PHILADELPHIA (February 15, 2025) — A new study presented today by researchers at Fox Chase Cancer Center shows that some patients with metastatic kidney cancer receiving a combination therapy can safely stop or pause treatment after two years if they have a good response.
The finding could potentially reduce the impact of uncomfortable side effects and treatment complications for a subset of kidney cancer patients. It’s the first time a clinical trial investigating this combination therapeutic approach has included stopping treatment prospectively as part of the design.
“My main takeaway from this is that there are subsets of patients that can have durable disease control with these drugs, and they may not need to stay on both therapies,” said Matthew Zibelman, MD, an Associate Professor in the Department of Hematology/Oncology at Fox Chase and first author on the study.
“Careful patient selection can allow some patients to have long periods of time off continuous therapy,” added Zibelman, who presented his research at the 2025 American Society of Clinical Oncology (ASCO) Genitourinary Cancers Symposium.
The phase 1/2 clinical trial investigated a combined therapy of nivolumab, an immune checkpoint inhibitor, with axitinib, an oral tyrosine kinase inhibitor (TKI), in patients with relapsed metastatic renal cell carcinoma. The combination of TKIs and checkpoint inhibitors is considered the standard of care for this patient population.
Zibelman noted that, in the seven years since the trial started, newer drugs have surpassed the performance of nivolumab/axitinib, making the approval of this particular combination unlikely – and unnecessary. More interesting was the study’s finding on patients who were able to stop treatment, he said.

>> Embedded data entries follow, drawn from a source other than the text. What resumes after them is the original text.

/-- A tile brought back to snapshot n: the blocks given, then its context. The measurements of its region's sections in progress stay as
they stand: the spec is silent (DESIGN CHOICE, log 105). -/
def restoreTile (s : State) (t l n : Nat) (bs : List Nat) : State :=
  let s := restoreBlocks s t l n bs
  match contextAt s l n with
  | some c => updTile s t fun k => withContext k c
  | none => s

/-- What is kept of earlier snapshots of some logical tiles, gone: their slot is loaded anew or unloaded. -/
def forgetTiles (s : State) (ls : List Nat) : State :=
  { s with recov := { s.recov with
    contexts := s.recov.contexts.filter fun e => !ls.contains e.1
    staging := s.recov.staging.filter fun e => !ls.contains (e.1 / 256)
    stash := s.recov.stash.filter fun e => !ls.contains (e.1 / 256)
    stashCtx := s.recov.stashCtx.filter fun e => !ls.contains e.1
    unapplied := s.recov.unapplied.filter fun e => !ls.contains e.1
    compLog := s.recov.compLog.filter fun r => !ls.contains r.ltile } }

end Sys2Proof.Machine
end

Of 26 patients in the trial, six chose to stop one or both drugs after two years. Of these, five remained progression-free two years later, with no additional therapy needed. Previous studies of similar drug combinations did not look at the option of stopping therapy.

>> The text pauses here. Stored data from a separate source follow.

-- ==== Sys2Proof/Machine/Recovery.lean ====
section
/-! DEFINITION. Fences, stewards, recovery and thermal migration (R299 to R301, R310 to R319, R326 to R332). -/

namespace Sys2Proof.Machine

/-! Leaving FENCED (R313, R318). -/

/-- A region goes to TRAINING in service: what it held is gone, its Loupe buffer stays readable, its stage is on (R298, R318). -/
def startRetrain (s : State) (p : Nat) : State :=
  let old := regionOfNo s p
  updRegion (dropRegion s p) p fun r => { r with
    st := .training, retraining := true, stageOn := true, coreMv := 650, sramMv := 750, loupe := old.loupe, temp := old.temp }

/-- A FENCED region leaves by its cause (R313, R318). During a loss of reference it stays until step 8 (R192, R212, R216). -/
def leaveFenced (s : State) (p : Nat) : State :=
  let r := regionOfNo s p
  if r.st ≠ .fenced || s.clock.holdStep ≠ 0 then s
  else if deadDue r then markDead (dropRegion s p) p
  else if r.fence.cause = 0x36 then switchOffHeat s p
  else if r.fence.cause = 0x33 || r.fence.cause = 0x34 || r.fence.cause = 0x35 || r.fence.cause = 0x37 then
    updRegion (dropRegion s p) p fun r => { r with st := .unpowered, held := true }
  else startRetrain s p

/-- A FENCED region that a recovery has to answer for: it was BOUND, as a steward region is too (R5, R299, R327). -/
def lostSlot (r : Region) : Bool := r.st = .fenced && r.role = .bound

/-- A steward region. -/
def isSteward (s : State) (p : Nat) : Bool := p = s.steward.primary || p = s.steward.standby

/-- Meaning of FIELD_FENCE (R315): 8 regions of the field fenced within 1 ms. -/
def execFieldFence (f : Nat) (s : State) : Res :=
  .next (if f < 48 && rimRuns s && (smGetD s.recov.fieldFences f []).length ≥ 8 && (smGet s.recov.fieldFenced f).isNone then
      fenceField s f
    else s)

/-- Meaning of RIM_SEGMENT_FAIL (R26, R316): the traffic of that ring takes the other; a segment with both rings unusable is
unrecoverable. -/
def execRimSegmentFail (ring segment : Nat) (s : State) : Res :=
  .next (if !rimRuns s || ring ≥ 2 || segment ≥ 32 || s.fabric.rimDown.contains (ring, segment) then s else
    let s := { s with fabric := { s.fabric with rimDown := s.fabric.rimDown ++ [(ring, segment)] } }
    if s.fabric.rimDown.contains (1 - ring, segment) then report s .toFault else rimReroute s ring)

/-! The steward pair (R299 to R301). -/

/-- A region in service that holds no fault (R317). -/
def healthyRegion (r : Region) : Bool := !faultMapBit r

/-- A region takes a steward binding (R299, R377). -/
def bindSteward (s : State) (p binding : Nat) : State :=
  updRegion s p fun r => { r with
    binding := binding, mslot := 0xFF, role := .bound, st := if r.st = .dimmed then .dimmed else .bound }

/-- The logical tile that serves the Ethernet ports, and its tag, written into their configuration in force (R378). -/
def serveIngress (s : State) : State :=
  { s with fabric := { s.fabric with
    ports := (List.range 32).foldl (fun m p =>
      if personality s p = 3 then smUpd m p {} fun x => { x with ingress := 364150, ingressTag := 0x4752 } else m)
      s.fabric.ports } }

/-- A steward region given up (R301): one that a recovery answers for leaves FENCED at its resume, any other once its fence is
complete. -/
def dropSteward (s : State) (p : Nat) : State :=
  let r := regionOfNo s p
  let s := updRegion s p fun r => { r with binding := 0xFFFF }
  if lostSlot r then s
  else
    let s := updRegion s p fun r => { r with forcedMask := none, noticeDue := false }
    if r.fenceDone then leaveFenced s p else s

/-- Meaning of STEWARD_FAILOVER (R301, R316): the standby becomes primary; a fenced standby is given up; with neither, FAULT. -/
def execStewardFailover (s : State) : Res :=
  .next (
    let a := s.steward.primary
    let b := s.steward.standby
    let down := fun p => !(healthyRegion (regionOfNo s p))
    if !eyepieceRuns s || !s.steward.running then s
    else if down a then
      if b = 0xFFFF || down b then report s .toFault
      else
        let s := { s with steward := { s.steward with
          primary := b, standby := 0xFFFF, failovers := (s.steward.failovers + 1) % 2 ^ 32, inbox := [], parts := []
          commits := s.steward.standbyCommits, standbyCommits := [] } }
        let s := updRegion (dropSteward s a) b fun r => { r with binding := 0xFFFE }
        logEvent (stewardBroadcast (serveIngress s)) 0x0212 2 b 0
    else if b ≠ 0xFFFF && down b then dropSteward { s with steward := { s.steward with standby := 0xFFFF } } b
    else s)

/-- Meaning of STANDBY_PLACEMENT (R300, R301): the lowest-numbered RESERVE region of another field, no failed crossing on a side of it
(R207), not cut off from the largest set (R227); it also relieves a standby in the primary's own field. -/
def execStandbyPlacement (s : State) : Res :=
  .next (
    let a := s.steward.primary
    let b := s.steward.standby
    if !eyepieceRuns s || !s.steward.running || !healthyRegion (regionOfNo s a) || !(b = 0xFFFF || fieldOf b = fieldOf a) then s
    else match (s.regions.filter fun e => e.2.st = .reserve && freeRegion s (mainSet s) e.1 && fieldOf e.1 ≠ fieldOf a).map (·.1) with
      | [] => s
      | p :: _ =>
        let s := if b = 0xFFFF then s else unbindRegion s b
        stewardBroadcast (bindSteward { s with steward := { s.steward with standby := p, standbyCommits := s.steward.commits } } p 0xFFFD))

/-! The start of a recovery (R327 to R330). -/

/-- A lattice path of a slot passes a region (R327). -/
def pathThrough (x : ModelSlot) (p : Nat) : Bool := x.paths.any fun y => y.xings.any fun c => c.src = p || c.dst = p

/-- The model slots that a list of lost regions affects. -/
def affected (s : State) (ps : List Nat) : List Nat :=
  (s.steward.slots.filter fun e => e.2.bundle.isSome && ps.any fun p =>
    e.2.binding.any (fun b => b.2 = p) || (regionOfNo s p).mslot = e.1 || pathThrough e.2 p).map (·.1)

/-- A tile frozen (R329): it holds, its core stops, its engine operations are abandoned. -/
def freezeTile (s : State) (t : Nat) : State :=
  updTile s t fun k => { k with
    mxQ := [], pzQ := []
    snap := { k.snap with
      frozen := true, stopping := false, quiesced := false, copying := false, pending := [], reported := false, unacked := 0 } }

/-- Before the stash is read, what was committed is applied (R326). A tile whose region is lost together with its mirror's has no stash
(R330); of a mirror lost alone the spec says nothing, and its partner rolls back (DEDUCED, log 62). -/
def loseStash (s : State) (ps : List Nat) : State :=
  let s := s.recov.unapplied.foldl (fun s e => applyStash s e.1) s
  let gone := fun l => ps.any fun p => bindingSlot (regionOfNo s p).binding = slotOf l
  let hosts := fun l => gone l && (mirrorTile l).any gone
  { s with recov := { s.recov with
    stash := s.recov.stash.filter fun e => !hosts (e.1 / 256)
    stashCtx := s.recov.stashCtx.filter fun e => !hosts e.1
    staging := s.recov.staging.filter fun e => !hosts (e.1 / 256) } }

/-- A model slot enters RECOVERING (R384): its share is given up, its tiles freeze, its streams pause, a migration of it ends. -/
def freezeSlot (s : State) (m : Nat) : State :=
  let s := abortShare s m
  let s := (modelTiles s m).foldl freezeTile s
  let s := updModel s m fun x => { x with st := 5, former := if x.st = 5 then x.former else x.st }
  { s with
    regions := s.regions.map fun e => (e.1, if e.2.mslot = m && e.2.migrating < 4 then { e.2 with migrating := 0 } else e.2)
    steward := { s.steward with
      streams := s.steward.streams.map fun x => if x.slot = m then { x with paused := true } else x } }

/-- Set bits of a list of numbers. -/
def maskOf (l : List Nat) : Nat := (l.map fun n => 2 ^ n).foldl (· ||| ·) 0

/-- A tile's content moved onto another tile: scratchpad, core, queues; the router, the repair state and the counters of R61 are the
tile's own (R61, R322, R328, R331). -/
def moveTile (s : State) (t t' : Nat) : State :=
  let k := tileOf s t
  let bytes := (s.mem.filter fun e => e.1 / spadBytes = t).map fun e => (spad t' (e.1 % spadBytes), e.2)
  let mem := bytes.foldl (fun m e => memWrite m e.1 e.2) (memZero s.mem (spad t' 0) spadBytes)
  let s := updTile { s with mem := mem } t' fun o => { k with
    router := o.router, patrol := o.patrol
    core := keepCounters o.core k.core
    mxQ := k.mxQ.map (rebaseOp o.core k.core)
    pzQ := k.pzQ.map (rebaseOp o.core k.core)
    lat := rebaseLat o.core k.core k.lat }
  updTile s t fun k => parkTile k

/-- The tile at a logical position of a region, and the tiles at all of them. -/
def tileAtPos (s : State) (p i : Nat) : Nat := tileFor p (regionOfNo s p).repair (ltileAt 0 (i % 10) (i / 10))
def placedTiles (s : State) (p : Nat) : List Nat := (List.range 80).map (tileAtPos s p)

/-- The sections in progress in region p go on in region q: their tiles by logical position, the stretches gathered so far with them
(R187). -/
def moveSections (s : State) (p q : Nat) : State :=
  let old := regionOfNo s p
  let dest := fun t => ((List.range 80).find? fun i => tileAtPos s p i = t).map (tileAtPos s q)
  let s := updRegion s q fun r => { r with
    sects := old.sects.map fun m => { m with
      openTiles := m.openTiles.filterMap dest, startStretch := r.stretch - ((old.stretch : Int) - m.startStretch) } }
  updRegion s p fun r => { r with sects := [] }

/-- The whole content of region p moved to region q, tile by tile in logical position. -/
def moveRegion (s : State) (p q : Nat) : State :=
  moveSections ((List.range 80).foldl (fun s i => moveTile s (tileAtPos s p i) (tileAtPos s q i)) s) p q

/-- The scratchpads of some tiles are read whole, with what the checks of their lines find (R67): a double-bit error is the region
fault SPAD_UE of its region (R76). -/
def readTiles (s : State) (ts : List Nat) (errs : List (Nat × LineErrors)) (ok : State → State) : State :=
  match errs with
  | [] => ok s
  | (t, e) :: rest =>
    if ts.contains t then onLines s t [(0, spadBytes)] e fun s => readTiles s ts rest ok else readTiles s ts rest ok

/-- The moves that a rebinding decided and step 7 has not made, made at once where their source still stands. -/
def settleMoves (s : State) (ps : List Nat) : State :=
  let s := s.recov.moved.foldl (fun s e => if ps.contains e.1 then s else moveRegion s e.1 e.2) s
  { s with recov := { s.recov with moved := [] } }

/-- The regions whose fault notices are due and start or join a recovery. -/
def newlyLost (s : State) : List Nat := (s.regions.filter fun e => e.2.noticeDue && lostSlot e.2).map (·.1)

/-- A region that step 5 chose for a slot of the recovery and that is not BOUND yet (R327). -/
def chosenSpare (s : State) (r : Region) : Bool :=
  s.recov.step ≠ 0 && !s.recov.armed && s.recov.scope.contains r.mslot && roleOf r ≠ .bound && !lostSlot r

/-- Step 5 is due again without a region that it chose (R327). -/
def chooseAgain (s : State) (p : Nat) (r : Region) : State :=
  let s := settleMoves s [p]
  { s with recov := { s.recov with
    step := 4, lost := (s.recov.lost ++ [p]).dedup
    replaced := (s.recov.replaced ++ (slotOn (modelSlot s r.mslot).binding p).toList).dedup
    rebound := false, rebuilt := false, prepared := false, restored := false } }

/-- What follows a completed fence (R327): a region that starts no recovery leaves FENCED, and one that step 5 had chosen is chosen for
again; a steward region waits for the failover; in a SAFE-HOLD all of it waits for step 8 (R216, R330). -/
def settleFence (s : State) (p : Nat) : State :=
  let r := regionOfNo s p
  if s.clock.holdStep ≠ 0 || !(r.st = .fenced && r.fenceDone) || lostSlot r || s.recov.lost.contains p || isSteward s p then s
  else leaveFenced (if chosenSpare s r then chooseAgain s p r else s) p

/-- Meaning of FENCE_COMPLETE (R314, R327): the new fault map has been broadcast and has reached every region; the notice goes to the primary
steward. -/
def execFenceComplete (p : Nat) (s : State) : Res :=
  .next (
    let r := regionOfNo s p
    if p ≥ regionCount || !rimRuns s || r.st ≠ .fenced || r.fenceDone then s
    else settleFence (fenceNotice (mapReached (mapBroadcast (updRegion s p fun r => { r with fenceDone := true }))) p) p)

/-- Meaning of SAFE_HOLD_RETURN (R5, R212, R214, R216, R437): step 8; a held reset is performed in place of the resume. The regions
whose fences completed meanwhile leave FENCED. -/
def execSafeHoldReturn (s : State) : Res :=
  .next (if !eyepieceRuns s || s.dev.st ≠ .safeHold || s.clock.holdStep ≠ 7
      || (s.dev.heldReset.isSome && (List.range 32).any fun p => personality s p = 3 && (portOf s p).st = 2) then s else
    let s := lateTimed (endHold s)
    let s := endHoldover (logEvent s 0x0102 0 0 s.clock.lastHold)
    match s.dev.heldReset with
    | some k => performReset s k
    | none => (s.regions.map (·.1)).foldl settleFence (enterState s s.dev.beforeHold))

Zibelman noted that these types of medications can cause side effects, and oral TKIs in particular can lead to cumulative toxicities because they are taken every day. Common side effects can include diarrhea, sores in the mouth and mucosal tissues, fatigue, loss of appetite, and skin changes to the hands and feet. Side effects generally go away when the medication is stopped.

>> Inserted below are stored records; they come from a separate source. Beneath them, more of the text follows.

/-- Meaning of TIMED_RESUME (R284, R328, R331): the Eyepiece's own resume of a recovery or a migration, or one armed by a client
for the recovery that its ARG names. Each region's tiles go on when its own TB reaches T (R287). -/
def execTimedResume (slot : Nat) (s : State) : Res :=
  .next (if !actionDue s slot 1 then s else
    let ok := resumesRecovery s slot (taArg (timedSlot s slot).armOp)
    let ps := performers s slot
    let s := if ok then unfreezeRegions s ps else if slot ≥ 4096 then goOnRegions s (slot - 4096) ps else s
    let (s, last) := perform s slot
    if !last then s
    else if ok then resumeRecovery s
    else if slot ≥ 4096 then resumeMigration s (slot - 4096)
    else s)

/-- The model slots that an action's scope touches. -/
def scopeModels (s : State) (op : Nat) : List Nat :=
  let ps := scopeRegions s op
  (s.steward.slots.filter fun e => taScope op = 0 || e.2.binding.any fun b => ps.contains b.2).map (·.1)

/-- Meaning of TIMED_SNAPSHOT (R284, R287, R320, R321): the shares begin with the first region that reaches T, and each region's tiles stop
when its own TB does. -/
def execTimedSnapshot (slot : Nat) (s : State) : Res :=
  .next (if !actionDue s slot 2 then s else
    let x := timedSlot s slot
    let n := taArg x.armOp
    let ps := performers s slot
    let runs := s.steward.running && (s.dev.st = .ready || s.dev.st = .serving || s.dev.st = .recovering)
    let s := if runs && !x.begun then
        beginSnapshot (updTimed s slot fun y => { y with begun := true }) n (scopeModels s x.armOp)
      else s
    (perform (if runs then stopRegions s n ps else s) slot).1)

/-- A timed section switch at a tile (R180): a valid shadow with TRIG 0b10, in its own mode. Without a valid shadow it counts as a trigger
and leaves the switch-without-plane event; a beam release does not (DESIGN CHOICE, log 100). -/
def timedSwitch (s : State) (t : Nat) : State :=
  let l := (tileOf s t).lat
  match l.shadow with
  | some p => if !l.shadowValid || plTrig p = 2 then trigger s t (plCut p) else s
  | none => trigger s t false

/-- Meaning of TIMED_SECTION_SWITCH (R180, R284). -/
def execTimedSectionSwitch (slot : Nat) (s : State) : Res :=
  .next (if !actionDue s slot 3 then s else
    let s := (performers s slot).foldl (fun s p =>
      (regionTiles p).foldl (fun s t => if tileRuns s t then timedSwitch s t else s) s) s
    (perform s slot).1)

/-- Meaning of TIMED_BEAM_RELEASE (R284, R296): the channel releases in the regions of the scope, whatever the votes. -/
def execTimedBeamRelease (slot : Nat) (s : State) : Res :=
  .next (if !actionDue s slot 4 then s else
    let ch := taArg (timedSlot s slot).armOp
    let s := (performers s slot).foldl (fun s p => releaseRegion s p ch (regionTiles p) false) s
    let (s, last) := perform s slot
    if last then countRelease s ch else s)

/-- ENABLE written (R340, R364): 1 on an enabled port changes nothing. -/
def writeEnable (s : State) (p v : Nat) (was : Bool) : State :=
  recheckSets (if v = 1 then (if was then s else portStart s p) else portStop s p)

/-- Meaning of TIMED_PORT_ENABLE (R284, R340, R428): the Eyepiece writes ENABLE, a stored object. -/
def execTimedPortEnable (slot : Nat) (s : State) : Res :=
  .next (if !actionDue s slot 5 then s else
    let arg := taArg (timedSlot s slot).armOp
    let p := arg % 32
    let v := b2n (bit arg 8)
    match appendRec (actionDone s slot) (recordOf (objKey (0x3000 + p) 4) s.store.seq (.num v)) with
    | (s, true) => writeEnable s p v (portEnabled s p)
    | (s, false) => s)

/-- Meaning of TIMED_RESET (R214, R284, R436, R437): a warm restart, last of what is due with it; due in SAFE-HOLD it waits for the
resume, as R214 has every timed action; in AUX or BRINGUP the slot is cancelled. -/
def execTimedReset (slot : Nat) (s : State) : Res :=
  .next (
    if !actionDue s slot 6 then s
    else if s.dev.st = .aux || s.dev.st = .bringup then updTimed s slot fun x => { x with status := 6 }
    else acceptReset (actionDone s slot) .warm)

/-! Event objects (R291 to R293). -/

/-- Event object n, its configuration, and its counters changed. -/
def eventConfig (s : State) (n : Nat) : Nat := dnum s (0x2560 + n) 1 0
def eventOf (s : State) (n : Nat) : EventObj := smGetD s.sig.events n {}
def updEvent (s : State) (n : Nat) (f : EventObj → EventObj) : State :=
  { s with sig := { s.sig with events := smUpd s.sig.events n {} f } }

/-- The tiles that a wake reaches, with their region (R291, R292). -/
def eventTiles (s : State) (cfg : Nat) : List (Nat × List Nat) :=
  let target := bits cfg 50 32
  match bits cfg 61 60 with
  | 0 => (carrier s target).toList.map fun t => (regionOfTile t, [t])
  | 1 => (boundRegion s target).toList.map fun p => (p, regionTiles p)
  | _ => (s.regions.filter fun e => e.2.mslot = target && roleOf e.2 = .bound).map fun e => (e.1, regionTiles e.1)

/-- A wake firing: channel 31 released at the target tiles, counted at the root (R292, R296). -/
def fireWake (s : State) (cfg : Nat) : State :=
  (eventTiles s cfg).foldl (fun s e => releaseRegion s e.1 31 e.2 true) (countRelease s 31)

/-- A message firing (R293): a control-class MSG to the target tile. Where no bridge or no tile takes it, it counts as refused. -/
def fireMessage (s : State) (n cfg payload count : Nat) : State :=
  let l := bits cfg 50 32
  let tag := bits cfg 15 0
  let hdr := natLe 4 0 ++ natLe 2 tag ++ natLe 2 count ++ natLe 2 s.fabric.devId ++ natLe 2 16 ++ natLe 4 l
  let body := natLe 4 payload ++ natLe 1 n ++ natLe 3 0 ++ natLe 8 s.time.tb
  let k := mkPacket .control 0 0 0 s.fabric.devId l s.fabric.devId 0x7FFFF (hdr ++ List.replicate 16 0 ++ body)
  match eyepieceBridge s, carrier s l with
  | some p, some _ => sendBy s p k
  | _, _ => updEvent s n fun e => { e with refused := (e.refused + 1) % 2 ^ 32 }

/-- Event object n fired with a payload (R291 to R293): a disabled one counts as refused. -/
def fireEvent (s : State) (n payload : Nat) : State :=
  let cfg := eventConfig s n
  let kind := bits cfg 63 62
  if kind = 0 then updEvent s n fun e => { e with refused := (e.refused + 1) % 2 ^ 32 }
  else
    let s := updEvent s n fun e => { e with fired := (e.fired + 1) % 2 ^ 32, lastTb := s.time.tb }
    let s := if bit kind 0 then fireWake s cfg else s
    if bit kind 1 then fireMessage s n cfg payload (eventOf s n).fired else s

/-! Frames to clients (R412 to R414, R434). -/

/-- A CAN interface may send: enabled, not bus-off, a node ID strapped, and an Eyepiece pair runs. -/
def canSends (s : State) (i : Nat) : Bool :=
  eyepieceRuns s && bit (dnum s 0x1010 1 3) i && !(s.dict.busOff.getD i false) && s.dev.nodeId ≠ 0

/-- The UDP destination of the output, if one is set and its port is enabled (R295). -/
def udpOut (s : State) : Bool :=
  eyepieceRuns s && bit (dnum s 0x2580 1 3) 2 && dbytes s 0x2580 2 [] ≠ [] && bit (dnum s 0x1011 1 3) (dnum s 0x2580 4 0)

/-- A frame of a 32-byte record to every output that is enabled (R413, R414). -/
def sendFrame32 (s : State) (cmd func : Nat) (rec_ : List Byte) : State :=
  let s := (List.range 2).foldl (fun s i =>
    if bit (dnum s 0x2580 1 3) i && canSends s i then
      emit s (.canFrame i func s.dev.nodeId 255 (natLe 1 cmd ++ List.replicate 15 0 ++ rec_))
    else s) s
  if udpOut s then
    emit s (.udpFrame (dnum s 0x2580 4 0) (dbytes s 0x2580 2 []) (dnum s 0x2580 3 20056)
      (natLe 2 0x4F44 ++ natLe 1 1 ++ natLe 1 cmd ++ List.replicate 8 0 ++ natLe 2 32 ++ List.replicate 18 0 ++ rec_))
  else s

/-- The 32 bytes of a log record (R432). -/
def logBytes (r : LogRec) : List Byte :=
  natLe 8 r.tb ++ natLe 4 r.seq ++ natLe 4 r.source ++ natLe 2 r.code ++ natLe 1 r.severity ++ natLe 1 r.flags ++ natLe 4 r.arg0
    ++ natLe 8 r.arg1

/-- The 32 bytes of a notify record (R295). -/
def notifyBytes (r : NotifyRec) (seq lost : Nat) : List Byte :=
  natLe 8 r.stamp ++ natLe 4 r.source ++ natLe 4 (r.ltile % 2 ^ 19 + b2n r.late * 2 ^ 31) ++ natLe 4 r.payload ++ natLe 4 seq
    ++ natLe 2 lost ++ natLe 6 0

/-- A record in the output queue. -/
inductive OutRec
  | notify (r : NotifyRec)
  | event (r : LogRec)
  deriving DecidableEq, Repr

“Being able to take periods of time off treatment without fear that your cancer is going to immediately progress can be meaningful for patients,” Zibelman said.
In addition to potentially avoiding side effects, stopping or pausing therapy can reduce the amount of time patients spend visiting the clinic, as well as reducing costs for the healthcare system, he noted.
Zibelman said it’s likely the study’s findings will apply to similar drugs.
“For patients who are using an oral therapy and an immunotherapy, if they are having good disease control at a certain point in time they may be able to stop one or both therapies,” he said. “It doesn’t have to be just this combination. It would apply to any of the combinations out there.”
Researchers hope to publish results later this year looking at similar outcomes in kidney cancer patients receiving first-line therapy. They are also interested in studying potential biomarkers of response or resistance that could be used to select patients for different drug combinations.
The paper, “Results From the Prior Treatment Cohort of a Phase I/II Study of Nivolumab and Axitinib in Patients With Advanced Renal Cell Carcinoma,” was presented at the 2025 ASCO Genitourinary Cancers Symposium, which is being held in San Francisco February 13-15.